The approval is based on from the phase III DUO trial and the phase II DYNAMO study. In DUO, duvelisib reduced the risk of disease progression or death by 60% versus ofatumumab (Arzerra) in patients with relapsed/refractory CLL/SLL who had received at least 2 prior lines of therapy. The median progression-free survival was 16.4 months with duvelisib versus 9.1 months with ofatumumab (HR, 0.40). In the DYNAMO study, duvelisib demonstrated an overall response rate of 42% in patients with follicular lymphoma.

“Copiktra is an important addition to the evolving treatment paradigm for patients with CLL/SLL and follicular lymphoma,” Ian Flinn, MD, PhD, director of the Lymphoma Research Program at Sarah Cannon Research Institute and lead investigator of the DYNAMO and DUO studies.

“The approval of Copiktra for the treatment of relapsed or refractory CLL/SLL after at least two prior therapies, or relapsed or refractory FL after at least two prior systemic therapies, is based on clinical trial data gathered from the treatment of over 400 adult patients.
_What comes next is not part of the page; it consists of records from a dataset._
-- ==== Sys2Proof/Tests/Slice0.lean ====
section
/-! SUPPORT. Tests: the well-formedness check refuses an ill-formed term of each kind, a witness for the hypotheses of each
statement, and a few words of the spec worked by hand. -/

set_option linter.unusedVariables false
set_option Elab.async false

namespace Sys2Proof.Tests

open Sys2Proof.Machine

/-- A state of a small helper: the module runs in a mode at epoch 100,000, 100 µs into it, with some objects written. -/
def run (m : Mode := .harvest) (puts : List (Nat × Nat) := []) (f : Chip → Chip := id) : State :=
  { keeper := { epoch := 100000, copies := [⟨100000, []⟩], servable := some 100000 }
    chip := f (puts.foldl (fun c p => c.put p.1 p.2) { mode := m, us := 100, modes := { reached := 9, drives := true } }) }

theorem ok_of {ε α : Type} {e : Except ε α} (h : (match e with | .ok _ => true | .error _ => false) = true) :
    ∃ x, e = .ok x := by
  cases e with
  | ok x => exact ⟨x, rfl⟩
  | error _ => cases h

theorem ok_with {ε α : Type} {e : Except ε α} (p : α → Bool)
    (h : (match e with | .ok x => p x | .error _ => false) = true) : ∃ x, e = .ok x ∧ p x = true := by
  cases e with
  | ok x => exact ⟨x, rfl, h⟩
  | error _ => cases h

theorem error_of {ε α : Type} {e : Except ε α} (h : (match e with | .ok _ => true | .error _ => false) = false) :
    ∃ x, e = .error x := by
  cases e with
  | ok _ => cases h
  | error x => exact ⟨x, rfl⟩

theorem some_with {α : Type} {o : Option α} (p : α → Bool) (h : o.any p = true) : ∃ x, o = some x ∧ p x = true := by
  cases o with
  | none => cases h
  | some x => exact ⟨x, rfl, h⟩

/-- A write's judgement, by its result. -/
theorem judged {k : Keeper} {c : Chip} {key : Nat} {way : Way} {data : List Byte} {code : Nat}
    (h : (judgeOne k c key way data).1 = code) :
    judgeOne k c key way data = (code, (judgeOne k c key way data).2.1, (judgeOne k c key way data).2.2) := by rw [← h]

/-- A frame format that agrees with the defaults of a camera. -/
def testFormat : FrameFormat := ⟨1920, 1080, 12, 0, true, true⟩

/-- A write is accepted where its judgement says so. -/
theorem accepts_of {s : State} {key : Nat} {way : Way} {data : List Byte}
    (h : served s.chip = true ∧ (judgeOne s.keeper s.found key way data).1 = Rc.OK) :
    Accepts s key way data (judgeOne s.keeper s.found key way data).2.1 :=
  ⟨h.1, (judgeOne s.keeper s.found key way data).2.2, by rw [← h.2]⟩

/-! ## Witnesses: states and operands that meet the hypotheses of each clause of each statement -/

theorem witness_StepRunsTheFrontCommand :
    ∃ (s : State) (c : Instr) (rest : List Instr),
    s.pending = c :: rest :=
  ⟨{ run with pending := [.feedLow] }, .feedLow, [], by decide +kernel⟩

theorem witness_StepIdlesOnAnEmptyQueue :
    ∃ (s : State),
    s.pending = [] :=
  ⟨run, by decide +kernel⟩

theorem witness_CommandsLeaveTheQueue :
    ∃ (i : Instr) (s : State) (t : State),
    exec i s = .next t := by
  exact ⟨.feedLow, run, _, rfl⟩

theorem witness_KeeperFrame :
    ∃ (i : Instr) (s : State) (t : State),
    movesKeeper i = false ∧ exec i s = .next t := by
  exact ⟨.feedLow, run, _, rfl, rfl⟩

theorem witness_KeeperInvariantKept :
    ∃ (s : State) (t : State),
    s.keeper.wf = true ∧ step s = .next t := by
  exact ⟨run, run, by decide +kernel, rfl⟩

theorem witness_EpochCountsEdges_1 :
    ∃ (s : State) (m : EdgeMeas),
    s.chip.mode ≠ .off :=
  ⟨run, {}, by decide +kernel⟩

theorem witness_EpochCountsEdges_2 :
    ∃ (s : State) (m : EdgeMeas),
    s.chip.mode = .off :=
  ⟨(run .off []), {}, by decide +kernel⟩

theorem witness_EpochCountsEdges_3 :
    ∃ (i : Instr) (s : State) (t : State),
    (∀ m, i ≠ .epochEdge m) ∧ (∀ a b, i ≠ .feedOn a b) ∧ exec i s = .next t := by
  exact ⟨.feedLow, run, _, fun _ h => Instr.noConfusion h, fun _ _ h => Instr.noConfusion h, rfl⟩

theorem witness_FeedLossNeverReusesAnEpoch :
    ∃ (s : State) (key : Bool) (ten : Bool),
    s.chip.mode ≠ .off ∧ s.chip.modes.born = true ∧ s.chip.num Key.WrHold.MRAM_WRITE = 0 :=
  ⟨(run .harvest [] fun c => { c with modes := { c.modes with born := true } }), false, false, by decide +kernel⟩

theorem witness_KeeperCommandsComplete_1 :
    ∃ (s : State),
    s.chip.mode ≠ .off ∧ s.chip.mode ≠ .banked ∧ s.keeper.setClosed = false :=
  ⟨run, by decide +kernel⟩

theorem witness_KeeperCommandsComplete_2 :
    ∃ (s : State) (x : Copy) (l : List Copy),
    s.keeper.copies = x :: l ∧ x.epoch = s.keeper.epoch :=
  ⟨run, ⟨100000, []⟩, [], by decide +kernel⟩

theorem witness_KeeperCommandsComplete_3 :
    ∃ (s : State),
    s.chip.mode ≠ .off ∧ s.keeper.epoch % 65536 = 0 ∧ s.chip.num Key.WrHold.MRAM_WRITE = 0 :=
  ⟨{ run with keeper := { epoch := 65536 } }, by decide +kernel⟩

theorem witness_KeeperCommandsComplete_4 :
    ∃ (s : State),
    s.chip.mode ≠ .off ∧ s.keeper.epoch % 65536 = 0 ∧ s.chip.num Key.WrHold.MRAM_WRITE ≠ 0 :=
  ⟨{ run .harvest [(Key.WrHold.MRAM_WRITE, 1)] with keeper := { epoch := 65536 } }, by decide +kernel⟩

theorem witness_DriveLinkCommandsComplete_1 :
    ∃ (s : State) (n : Fin 18) (toDxc : Bool) (l : List (Fin 16 × List Int)),
    linkUp s.chip n = true ∧ s.chip.link.links.length = 18 :=
  ⟨run, 0, false, [], by decide +kernel⟩

theorem witness_DriveLinkCommandsComplete_2 :
    ∃ (s : State) (n : Fin 18) (l : List (Fin 16 × List Int)),
    linkUp s.chip n = true ∧ n ≠ 17 ∧ armedAt s.chip Key.Inj.DRIVE_CRC n = false :=
  ⟨run, 0, [], by decide +kernel⟩

theorem witness_DriveLinkCommandsComplete_3 :
    ∃ (s : State) (n : Fin 18) (l : List (Fin 16 × List Int)),
    linkUp s.chip n = true ∧ armedAt s.chip Key.Inj.DRIVE_CRC n = false ∧ s.chip.link.links.length = 18 ∧
      (s.chip.link.now.filter fun m => decide (linkOfKey m.1 = n)) = [] :=
  ⟨run, 0, [], by decide +kernel⟩

theorem witness_DriveLinkCommandsComplete_4 :
    ∃ (s : State) (n : Fin 18),
    linkUp s.chip n = true ∧ (8 ≤ (linkOf s.chip n).failIn ∨ 8 ≤ (linkOf s.chip n).failOut) ∧
      ashOwn s.chip (unitDie (n + 1)) = false ∧ HandlerFree s.chip 0x1201 (unitDie (n + 1)) := by
  refine ⟨(run .harvest [] fun c => linkSet c 0 { failIn := 8 }), 0, ?_⟩
  unfold HandlerFree
  decide +kernel

theorem witness_DriveLinkCommandsComplete_5 :
    ∃ (s : State) (n : Fin 18),
    linkUp s.chip n = true ∧ n.val < 9 ∧ 20 ≤ (linkOf s.chip n).silent ∧ (linkOf s.chip n).safe = false :=
  ⟨(run .harvest [] fun c => linkSet c 0 { silent := 20 }), 0, by decide +kernel⟩

theorem witness_DriveLinkCommandsComplete_6 :
    ∃ (s : State) (n : Fin 18) (lost : Fin 8),
    linkUp s.chip n = true ∧ (linkOf s.chip n).acted = false ∧ ashOwn s.chip (unitDie (n + 1)) = false :=
  ⟨run, 0, 0, by decide +kernel⟩

theorem witness_ReadsAreServedFromACopy_1 :
    ∃ (s : State) (org : Origin) (copy : Nat) (ix : BitVec 16) (sub : BitVec 8) (ty : BitVec 8) (x : Copy) (o : ObjInfo),
    served s.chip = true ∧ serveCopy s.keeper copy = .ok x ∧ readCheck (mkKey ix.toNat sub.toNat) ty.toNat = .ok o := by
  obtain ⟨o, ho⟩ := ok_of (e := readCheck (mkKey 0x2040 7) 0x04) (by decide +kernel)
  obtain ⟨x, hx⟩ := ok_of (e := serveCopy run.keeper 0) (by decide +kernel)
  exact ⟨run, .sdo, 0, 0x2040, 7, 0x04, x, o, by decide +kernel, hx, ho⟩

theorem witness_ReadsAreServedFromACopy_2 :
    ∃ (s : State) (org : Origin) (copy : Nat) (ix : BitVec 16) (sub : BitVec 8) (ty : BitVec 8) (e : Nat),
    served s.chip = true ∧ opRead (serveCopy s.keeper copy) (mkKey ix.toNat sub.toNat) ty.toNat = .error e := by
  obtain ⟨e, he⟩ := error_of (e := opRead (serveCopy run.keeper 0) (mkKey 0x0FFF 1) 0x06) (by decide +kernel)
  exact ⟨run, .sdo, 0, 0x0FFF, 1, 0x06, e, by decide +kernel, he⟩

theorem witness_ReadsAreServedFromACopy_3 :
    ∃ (s : State) (org : Origin) (copy : Nat) (ix : BitVec 16) (sub : BitVec 8) (most : Nat) (x : Copy) (o : ObjInfo),
    served s.chip = true ∧ serveCopy s.keeper copy = .ok x ∧ segReadCheck (mkKey ix.toNat sub.toNat) 0x0C = .ok o ∧
      s.chip.dict.frozen.length < 8 ∧ most ≤ 1440 := by
  obtain ⟨o, ho⟩ := ok_of (e := segReadCheck (mkKey 0x3480 1) 0x0C) (by decide +kernel)
  obtain ⟨x, hx⟩ := ok_of (e := serveCopy run.keeper 0) (by decide +kernel)
  exact ⟨run, .sdo, 0, 0x3480, 1, 100, x, o, by decide +kernel, hx, ho, by decide +kernel, by decide⟩

theorem witness_SnapshotsComplete_1 :
    ∃ (s : State) (org : Origin) (target : Nat) (n : Nat) (entries : List (BitVec 16 × BitVec 8)),
    served s.chip = true ∧ snapCheck entries = Rc.OK ∧ target ≠ 0 ∧
      target ≤ wireEpoch (s.keeper.servable.getD 0) + 60000 ∧
      serveCopy s.keeper target = .error Rc.EPOCH_FUTURE ∧
      (List.range 8).find? (fun n => s.chip.num (Key.Snap.SNAP_STATE n) = 0) = some n := by
  exact ⟨run, .sdo, 100001, 0, [(0x2040, 1)], by decide +kernel, by decide +kernel, by decide, by decide +kernel, rfl, by decide +kernel⟩

theorem witness_SnapshotsComplete_2 :
    ∃ (s : State) (n : Fin 8) (x : Copy),
    s.chip.num (Key.Snap.SNAP_STATE n) = 1 ∧ serveCopy s.keeper (s.chip.num (Key.Snap.SNAP_EPOCH n)) = .ok x := by
  exact ⟨run .harvest [(Key.Snap.SNAP_STATE 0, 1), (Key.Snap.SNAP_EPOCH 0, 100000)], 0, _, by decide +kernel, rfl⟩

theorem witness_SnapshotsComplete_3 :
    ∃ (s : State) (n : Fin 8),
    s.chip.num (Key.Snap.SNAP_STATE n) = 2 ∧ (nth s.chip.dict.snaps n {}).taken + 60000 ≤ s.keeper.epoch :=
  ⟨(run .harvest [(Key.Snap.SNAP_STATE 0, 2)]), 0, by decide +kernel⟩

theorem witness_CordsComplete_1 :
    ∃ (s : State) (org : Origin) (n : Nat),
    served s.chip = true ∧ modeRuns s.chip.mode = true ∧ cordPick s.found = some n :=
  ⟨run, .sdo, 0, by decide +kernel⟩

theorem witness_CordsComplete_2 :
    ∃ (s : State) (org : Origin) (h : BitVec 16) (ix : BitVec 16) (sub : BitVec 8) (ty : BitVec 8) (data : List Byte) (n : Nat) (v : Val),
    served s.chip = true ∧ cordOf s.found h.toNat = some n ∧ n < s.chip.dict.cords.length ∧
      s.chip.num (Key.Cord.CORD_STATE n) = 1 ∧ (cordX s.chip n).next < 64 ∧
      checkOwn s.keeper s.found (prospect s.found) (mkKey ix.toNat sub.toNat) (.typed ty.toNat) true data = .ok v := by
  obtain ⟨v, hv⟩ := ok_of (e := checkOwn (run .harvest [(Key.Cord.CORD_STATE 0, 1)]).keeper
    (run .harvest [(Key.Cord.CORD_STATE 0, 1)]).found (prospect (run .harvest [(Key.Cord.CORD_STATE 0, 1)]).found)
    (mkKey 0x3400 1) (.typed 0x0A) true [0, 0, 0, 0]) (by decide +kernel)
  exact ⟨run .harvest [(Key.Cord.CORD_STATE 0, 1)], .sdo, 0, 0x3400, 1, 0x0A, [0, 0, 0, 0], 0, v, by decide +kernel,
    by decide +kernel, by decide, by decide +kernel, by decide, hv⟩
Copiktra is a significant addition to physicians’ treatment armamentarium that I believe will address an unmet need for patients who have limited options once they have progressed after two prior therapies,” added Flinn.

The phase III DUO study randomized 319 patients with CLL/SLL in a 1:1 ratio to duvelisib at 25 mg twice daily until disease progression or unacceptable toxicity, or ofatumumab at 300 mg on day 1, followed by 7 weekly infusions and 4 monthly infusions of 2000 mg.
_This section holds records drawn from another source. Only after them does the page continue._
-- ==== Sys2Proof/Syntax.lean ====
section
/-!
DEFINITION. The sixteen commands (one constructor per row of spec/opcode_table.json), the host's operations
(30_encoding.md R90, R91; 60_exceptions.md R296), and the units of the stream formats (30_encoding.md R74 to R84).
-/

namespace Sys2Proof

/-- The commands of 30_encoding.md R71. A command has no operand field (R70): its operands are the input buffer and
the parameter registers of its unit. -/
inductive Instr
  | rlecEnc   -- RLEC_ENC 0x10
  | rlecDec   -- RLEC_DEC 0x11
  | rlepEnc   -- RLEP_ENC 0x20
  | rlepDec   -- RLEP_DEC 0x21
  | mtfEnc    -- MTF_ENC 0x30
  | mtfDec    -- MTF_DEC 0x31
  | bwtEnc    -- BWT_ENC 0x40
  | bwtDec    -- BWT_DEC 0x41
  | hufEnc    -- HUF_ENC 0x50
  | hufDec    -- HUF_DEC 0x51
  | hufBuild  -- HUF_BUILD 0x52
  | lz77Enc   -- LZ77_ENC 0x60
  | lz77Dec   -- LZ77_DEC 0x61
  | lzssEnc   -- LZSS_ENC 0x70
  | lz78Enc   -- LZ78_ENC 0x80
  | lz78Dec   -- LZ78_DEC 0x81
  deriving DecidableEq, Repr

/-- One host operation (60_exceptions.md R296; the script lines of 30_encoding.md R90 and R91). Each is one step. -/
inductive HostOp
  /-- `RESET`. -/
  | reset
  /-- `SET`: write the 32-bit value to the register of that number. -/
  | set (n : Nat) (v : Word)
  /-- Write one cell of `IBUF`. -/
  | writeIbuf (k : Nat) (b : Byte)
  /-- Write one cell of `OBUF`, which the host cannot do (10_state.md R43). -/
  | writeObuf (k : Nat) (b : Byte)
  /-- `LOAD`: write the bytes from offset 0 of `IBUF` on and their number to `IN_LEN`. -/
  | load (bytes : List Byte)
  /-- `RUN`: write the opcode to `CMD`, which issues the command. -/
  | run (op : Byte)
  /-- Read the register of that number. -/
  | readReg (n : Nat)
  /-- Read one cell of `OBUF`. -/
  | readObuf (k : Nat)
  /-- Read one cell of `IBUF`. -/
  | readIbuf (k : Nat)
  /-- `EXPECT <REG> = <value>`. -/
  | expectReg (n : Nat) (v : Word)
  /-- `EXPECT OBUF = <bytes>`. -/
  | expectObuf (bytes : List Byte)
  /-- `PIPE`: load the bytes `OBUF[0:OUT_LEN]`. -/
  | pipe
  deriving DecidableEq, Repr

/-- What a host read returned, in the order the reads were made. -/
inductive Seen
  | reg (n : Nat) (v : Word)
  | obuf (k : Nat) (b : Byte)
  | ibuf (k : Nat) (b : Byte)
  | expect (met : Bool)
  deriving DecidableEq, Repr

/-- A token of format `RLEC` (30_encoding.md R75). -/
inductive RlecToken
  | run (len : Nat) (value : Byte)
  | lit (bytes : List Byte)
  deriving DecidableEq, Repr

/-- A pair of format `RLEP` (30_encoding.md R76). -/
structure RlepPair where
  count : Nat
  value : Byte
  deriving DecidableEq, Repr

/-- A record of format `BWTR` (30_encoding.md R78): the BWT block length is the length of `last`. -/
structure BwtRecord where
  primary : Nat
  last : List Byte
  deriving DecidableEq, Repr

/-- An entry of a frequency table (30_encoding.md R79, R80; 44_huffman.md R171). -/
structure HufEntry where
  sym : Byte
  freq : Nat
  deriving DecidableEq, Repr

/-- An entry of format `HUFC` (30_encoding.md R81): a symbol and its code bits, first bit first. -/
structure HufCode where
  sym : Byte
  bits : List Bool
  deriving DecidableEq, Repr

/-- A Huffman tree (44_huffman.md R172). -/
inductive HufTree
  | leaf (sym : Byte)
  | node (left right : HufTree)
  deriving DecidableEq, Repr

/-- A token of format `LZ77T` (30_encoding.md R82). -/
inductive Lz77Token
  | full (offset length : Nat) (literal : Byte)
  | final (offset length : Nat)
  deriving DecidableEq, Repr

/-- A token of format `LZSST` (30_encoding.md R83). -/
inductive LzssToken
  | literal (b : Byte)
  | copy (offset length : Nat)
  deriving DecidableEq, Repr

/-- A token of format `LZ78T` (30_encoding.md R84). -/
inductive Lz78Token
  | full (code : Nat) (literal : Byte)
  | final (code : Nat)
  deriving DecidableEq, Repr

end Sys2Proof
end

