-- ==== Sys2Proof/Machine/Dispatch.lean ====
section
/-!
DEFINITION. The meaning of each command, one arm per constructor. The caller has stored the opcode in CMD.
-/

namespace Sys2Proof.Machine

def exec (i : Instr) (s : State) : Host.Outcome State Fault Refusal :=
  match i with
  | .rlecEnc => Sys2Proof.Machine.execRlecEnc s
  | .rlecDec => Sys2Proof.Machine.execRlecDec s
  | .rlepEnc => Sys2Proof.Machine.execRlepEnc s
  | .rlepDec => Sys2Proof.Machine.execRlepDec s
  | .mtfEnc => Sys2Proof.Machine.execMtfEnc s
  | .mtfDec => Sys2Proof.Machine.execMtfDec s
  | .bwtEnc => Sys2Proof.Machine.execBwtEnc s
  | .bwtDec => Sys2Proof.Machine.execBwtDec s
  | .hufEnc => Sys2Proof.Machine.execHufEnc s
  | .hufDec => Sys2Proof.Machine.execHufDec s
  | .hufBuild => Sys2Proof.Machine.execHufBuild s
  | .lz77Enc => Sys2Proof.Machine.execLz77Enc s
  | .lz77Dec => Sys2Proof.Machine.execLz77Dec s
  | .lzssEnc => Sys2Proof.Machine.execLzssEnc s
  | .lz78Enc => Sys2Proof.Machine.execLz78Enc s
  | .lz78Dec => Sys2Proof.Machine.execLz78Dec s

end Sys2Proof.Machine
end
The FDA based its approval on a subset of these patients with CLL/SLL who had received ≥2 prior lines of therapy. The subset included 95 patients randomized to duvelisib and 101 patients who received ofatumumab. This median patient age across this subset was 69 years (range, 40-90), 88% had an ECOG performance status of 0 or 1, and 59% were male. At baseline, 22% of patients had a detected 17p deletion and 52% had 1 or more tumors ≥5 cm. Over half (54%) of this group had received ≥3 prior treatment lines, with the remaining 46% having received 2.

The median duration of treatment exposure for the duvelisib arm was 13 months (range, 0.2-37). Patients were exposed to ofatumumab for a median duration of 5 months (range, <0.1 to 6). The ORR was 78% with duvelisib versus 39% with ofatumumab.